For SNP and MSV markers, the sample is tested for being in Hardy-Weinberg (HW) equilibrium. Estimated B allele frequencies are returned

Usage

testHardyWeinberg(sizes, bestConf,
    polyCent = generatePolyCenters(ploidy="di"),
    afList = seq(0, 0.5, 0.05))

Arguments

sizes
Numeric vector with the size of each cluster in the current genotype category
bestConf
Character string with genotype category, or numeric index to correct genotype category in polyCent
polyCent
List with all genotype categories and the allele ratios corresponding to the different clusters. See generatePolyCenters
afList
Numeric vector of values within [0, 0.5], denoting which B allele frequencies to test in the case of two segregating paralogs (see below)

Value

  • Data-frame with the chi-square test statistic, the degrees of freedom, p-value, and both estimated B allele frequencies

Details

The null hypothesis of the test is that the population is in HW frequencies. As most populations deviate more or less from HW equilibrium, strict control of this test is usually not recommended. Still, it can a very powerful test to detect failed clustering, by using a sufficiently low significant level to account for naturally deviating samples. If the sample contain subjects from different populations however, the power of the test may be very low.

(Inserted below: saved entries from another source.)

-- ==== Sys2Proof/Machine/Memory.lean ====
section
/-! DEFINITION. Cause codes, device memory by place (R221 to R225, R237), page tables and translation
(R322 to R328), the pool's lines and regions (R333 to R335). -/

namespace Sys2Proof.Machine

open Sys2Proof

/-! ### Cause codes (R305) -/

namespace Code
def illegalWord : BitVec 8 := 0x01
def reservedField : BitVec 8 := 0x02
def delaySlotBranch : BitVec 8 := 0x03
def bankOff : BitVec 8 := 0x04
def paramUnbound : BitVec 8 := 0x05
def matrixInHandler : BitVec 8 := 0x06
def misaligned : BitVec 8 := 0x07
def privilege : BitVec 8 := 0x08
def sectionFormat : BitVec 8 := 0x09
def trapInsn : BitVec 8 := 0x0A
def pageNotPresent : BitVec 8 := 0x10
def pagePermission : BitVec 8 := 0x11
def poolRegionLost : BitVec 8 := 0x12
def translationPoison : BitVec 8 := 0x13
def poisonConsumed : BitVec 8 := 0x20
def rollbackExhausted : BitVec 8 := 0x21
def auditMismatch : BitVec 8 := 0x22
def shadowConflict : BitVec 8 := 0x23
def hostAtomicUnsupported : BitVec 8 := 0x30
def hostProxyDisabled : BitVec 8 := 0x31
def hostCompletionTimeout : BitVec 8 := 0x32
def linkAuthExhausted : BitVec 8 := 0x40
def keyExhausted : BitVec 8 := 0x41
def jobKeyAbsent : BitVec 8 := 0x42
def deliveryTimeout : BitVec 8 := 0x43
def queueOverrun : BitVec 8 := 0x50
def waitGraphCycle : BitVec 8 := 0x51

/-- The codes of R305. -/
def all : List (BitVec 8) :=
  [0x01, 0x02, 0x03, 0x04, 0x05, 0x06, 0x07, 0x08, 0x09, 0x0A, 0x10, 0x11, 0x12, 0x13, 0x20, 0x21, 0x22, 0x23,
    0x30, 0x31, 0x32, 0x40, 0x41, 0x42, 0x43, 0x50, 0x51]
end Code

/-! ### Bytes and words -/

/-- The bits hi down to lo of a number. -/
def bitsOf (w hi lo : Nat) : Nat := (w >>> lo) % 2 ^ (hi - lo + 1)

/-- A little-endian number of n bytes out of a byte list, from offset o; bytes beyond the list read 0. -/
def leAt (bs : List Byte) (o n : Nat) : Nat := bytesNat ((bs.drop o).take n)

def leW64 (bs : List Byte) (o : Nat) : W64 := BitVec.ofNat 64 (leAt bs o 8)
def leW32 (bs : List Byte) (o : Nat) : W32 := BitVec.ofNat 32 (leAt bs o 4)

/-- A little-endian two's-complement number of 4 bytes. -/
def leInt32 (bs : List Byte) (o : Nat) : Int := (leW32 bs o).toInt

def zeroBytes (n : Nat) : List Byte := List.replicate n 0

/-- A byte list cut or filled with zeros to n bytes. -/
def padTo (n : Nat) (bs : List Byte) : List Byte := (bs ++ zeroBytes (n - bs.length)).take n

/-- Overwrites bs from offset o with new; what lies beyond bs is dropped. -/
def overlay (bs : List Byte) (o : Nat) (new : List Byte) : List Byte :=
  (bs.take o ++ new ++ bs.drop (o + new.length)).take bs.length

/-- The chunks of n of a list, given enough fuel. -/
def chunks {α : Type} (n : Nat) : Nat → List α → List (List α)
  | 0, _ => []
  | fuel + 1, xs => if xs.isEmpty then [] else xs.take n :: chunks n fuel (xs.drop n)

/-! ### Poison marks of granules -/

/-- Whether a run of n places from k meets a marked granule of size g (R354). -/
def marked (st : Store Bool) (g k n : Nat) : Bool :=
  n ≠ 0 && st.any (fun p => p.2 && decide (k / g ≤ p.1) && decide (p.1 ≤ (k + n - 1) / g))

/-- The marks after n places from k were written: poisoned data marks every granule touched; clean data
clears the granules it covers whole and leaves the others (R354). -/
def markWrite (st : Store Bool) (g k n : Nat) (poison : Bool) : Store Bool :=
  if n = 0 then st
  else
    let lo := k / g
    let cnt := (k + n - 1) / g - lo + 1
    Store.put false st lo ((List.range cnt).map (fun j =>
      poison || (Store.get false st (lo + j) && !(decide (k ≤ (lo + j) * g) && decide ((lo + j + 1) * g ≤ k + n)))))

/-! ### The pool (R237, R333, R334) -/

def Dev.poolSize (d : Dev) : Nat := d.pwcnt * 2 ^ 30

/-- A region's entry; regions start FENCED, unnamed by any register write (R334, R431). -/
def regionDefault : Region := ⟨0, 0, 2⟩
def Dev.region (d : Dev) (n : Nat) : Region := Store.get regionDefault d.regions n

/-- Where the home holds a byte of the window: on the port of its region, at the region's DPA (R333, R431). -/
def Dev.homeOf (d : Dev) (off : Nat) : Nat :=
  let r := d.region (off / 2 ^ 30)
  r.port * 2 ^ 52 + r.dpa * 2 ^ 30 + off % 2 ^ 30

def Dev.findLine (d : Dev) (l : Nat) : Option PoolLine := d.lines.find? (fun p => p.line = l)

/-- One byte of the pool as a DEVICE-scope read sees it: an LLC line's, else the home's. -/
def Dev.poolByte (d : Dev) (off : Nat) : Byte :=
  match d.findLine (off / 64) with
  | some p => p.bytes.getD (off % 64) 0
  | none => Store.get 0 d.pool (d.homeOf off)

def Dev.poolRead (d : Dev) (off n : Nat) : List Byte := (List.range n).map (fun j => d.poolByte (off + j))

def Dev.poolPoison (d : Dev) (off n : Nat) : Bool :=
  (List.range ((off % 64 + n + 63) / 64)).any (fun j =>
    match d.findLine (off / 64 + j) with
    | some p => p.poison
    | none => Store.get false d.poolP (d.homeOf (64 * (off / 64 + j)) / 64))

/-- Replaces or adds an LLC line. -/
def Dev.putLine (d : Dev) (p : PoolLine) : Dev :=
  { d with lines := d.lines.filter (fun q => q.line ≠ p.line) ++ [p] }

def Dev.dropLine (d : Dev) (l : Nat) : Dev := { d with lines := d.lines.filter (fun q => q.line ≠ l) }

/-- The line as the LLC fills it from home. -/
def Dev.fillLine (d : Dev) (l : Nat) : PoolLine :=
  match d.findLine l with
  | some p => p
  | none =>
    let a := d.homeOf (64 * l)
    ⟨l, false, Store.run 0 d.pool a 64, List.replicate 64 false, Store.get false d.poolP (a / 64), 0⟩

/-- Writes a dirty line home; it stays in the LLC clean (R238). -/
def Dev.cleanLine (d : Dev) (l : Nat) : Dev :=
  match d.findLine l with
  | none => d
  | some p =>
    if p.dirty.any id then
      { (d.putLine { p with dirty := List.replicate 64 false, since := 0 }) with
        pool := Store.put 0 d.pool (d.homeOf (64 * l)) p.bytes, poolP := Store.set false d.poolP (d.homeOf (64 * l) / 64) p.poison }
    else d

/-! ### The LLC (R6, R9, R13, R219) -/

/-- Lines of 64 bytes in the 192 MiB of the LLC (R13). -/
def llcLines : Nat := 3145728

/-- An LLC with more lines than it has room for writes the oldest home and drops it: those of device memory first (log
entry 136). -/
def Dev.fitLlc (d : Dev) : Dev :=
  let n := d.llc.length + d.lines.length - llcLines
  if n = 0 then d
  else
    let d := (d.lines.take (n - d.llc.length)).foldl (fun (d : Dev) p => (d.cleanLine p.line).dropLine p.line) d
    { d with llc := d.llc.take (llcLines - d.lines.length) }

/-- A line of device memory is about to be written in the LLC. What its home holds stays behind; the LLC may have written
the line home on its own since (R219): a free choice. -/
def Dev.llcTouch (d : Dev) (l : Nat) : Dev :=
  let now : LlcLine := ⟨l, Store.run 0 d.hbm (64 * l) 64, Store.get false d.hbmP l⟩
  let x := (d.llc.find? (fun x => x.line = l)).getD now
  let out := Config.freeBool d.wseq (2 ^ 95 + l)
  { d with llc := ⟨l, if out then now.home else x.home, if out then now.poison else x.poison⟩ ::
             d.llc.filter (fun x => x.line ≠ l) }

/-- Lines that n bytes at an address touch. -/
def linesOf (pa n : Nat) : List Nat := if n = 0 then [] else (List.range ((pa % 64 + n + 63) / 64)).map (fun k => pa / 64 + k)

/-- Lines of device memory written home: they are clean. -/
def Dev.llcClean (d : Dev) (ls : List Nat) : Dev := { d with llc := d.llc.filter (fun x => !ls.contains x.line) }

/-- A line of device memory is discarded without being written home; whether the LLC wrote it home before is free (R219). -/
def Dev.llcDrop (d : Dev) (l : Nat) : Dev :=
  match d.llc.find? (fun x => x.line = l) with
  | none => d
  | some x =>
    let d := d.llcClean [l]
    if Config.freeBool d.wseq (2 ^ 97 + l) then d
    else { d with hbm := Store.put 0 d.hbm (64 * l) x.home, hbmP := Store.set false d.hbmP l x.poison }

/-- A read of a pool place under policy LLC leaves its lines in the LLC, Shared where it did not hold them (R237). -/
def Dev.sharePool (d : Dev) (off n : Nat) : Dev :=
  let ls := (linesOf off n).filter (fun l => (d.findLine l).isNone)
  if ls.isEmpty then d else (ls.foldl (fun (d : Dev) l => d.putLine (d.fillLine l)) d).fitLlc

/-- A write performed to part of one pool line: at the LLC with the line exclusive, or at the home when the
policy is BYPASS (code 1), after the line has left the LLC (R224, R237). -/
def Dev.poolWriteLine (d : Dev) (pol off : Nat) (bs : List Byte) (poison : Bool) : Dev :=
  let l := off / 64
  let cover := decide (off % 64 = 0) && decide (bs.length = 64)
  if pol = 1 then
    let d := (d.cleanLine l).dropLine l
    let a := d.homeOf off
    { d with pool := Store.put 0 d.pool a bs
             poolP := Store.set false d.poolP (a / 64) (poison || (Store.get false d.poolP (a / 64) && !cover)) }
  else
    let p := d.fillLine l
    let old := p.dirty.any id
    let p : PoolLine :=
      { p with excl := true, bytes := overlay p.bytes (off % 64) bs
               dirty := p.dirty.zipIdx.map (fun q => q.1 || (decide (off % 64 ≤ q.2) && decide (q.2 < off % 64 + bs.length)))
               poison := poison || (p.poison && !cover), since := if old then p.since else d.wseq + 1 }
    d.putLine p

/-- A write to a run of pool bytes, line by line. -/
def Dev.poolWrite (pol : Nat) (poison : Bool) : Nat → Dev → Nat → List Byte → Dev
  | 0, d, _, _ => d
  | fuel + 1, d, off, bs =>
    if bs.isEmpty then d
    else
      let n := min (64 - off % 64) bs.length
      Dev.poolWrite pol poison fuel (d.poolWriteLine pol off (bs.take n) poison) (off + n) (bs.drop n)

/-! ### Memory by place -/

/-- The state of the region of a pool place: 0 ONLINE, 1 LOST, 2 FENCED. -/
def Dev.poolState (d : Dev) (off : Nat) : Nat := (d.region (off / 2 ^ 30)).st

/-- How many of n bytes at a device physical address HBM holds (R322). -/
def inHbm (pa n : Nat) : Nat := min n (Config.hbmBytes - pa)

/-- Reads n bytes at a place; a REMOTE place is not read here. Beyond the end of HBM, on the last page that begins in it,
there is no memory: what is read there is free (log entry 145). -/
def Dev.readPlace (d : Dev) (p : Place) (n : Nat) : List Byte :=
  if p.kind = 0 then
    Store.run 0 d.hbm p.pa (inHbm p.pa n) ++
      (List.range (n - inHbm p.pa n)).map (fun k => (Config.freeWord d.wseq (2 ^ 102 + p.pa + k)).extractLsb' 0 8)
  else if p.kind = 1 then d.poolRead (p.pa - d.pwbase.toNat) n
  else if p.kind = 2 then Store.run 0 d.host p.pa n
  else zeroBytes n

/-- Whether bytes read at a place are poisoned (R354). -/
def Dev.placePoison (d : Dev) (p : Place) (n : Nat) : Bool :=
  if p.kind = 0 then marked d.hbmP 64 p.pa n
  else if p.kind = 1 then d.poolPoison (p.pa - d.pwbase.toNat) n
  else if p.kind = 2 then marked d.hostP 64 p.pa n
  else false

/-- An agent that is no core: the host, another device, system software (R222). -/
def Author.other : Author := ⟨64, .c, .h, 0, 0, 0, 16, 0⟩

At duplicated loci, the observed B allele frequency (BAF) is in fact the mean BAF across both paralogues. For MSV-5 markers, which are segregating in both paralogs, the individual BAFs may be estimated assuming different candidate values at one paralogue. Several values of BAF for one paralogue are set in afList, such that the BAF for the other paralogue is given. A value of 0.5 means the BAF is the same at both loci. All values are tested for HW, and the most likely BAF at both paralogs are those resulting in the highest p-value. The accuracy of these estimates increases with the degree of HW equilibrium.

References

L. Gidskehaug, M. Kent, B. Hayes, and S. Lien. Genotype calling and mapping of multisite variants using an Atlantic salmon iSelect SNP-array. Submitted

See Also

callGenotypes

Examples

Run this code
#Arbitrary MSV-5 marker
sizes <- c(30, 200, 1600, 700, 400)
polyCent <- generatePolyCenters(ploidy='tetra')
HWstats <- testHardyWeinberg(sizes,'MSV-5',polyCent=polyCent)
print(HWstats)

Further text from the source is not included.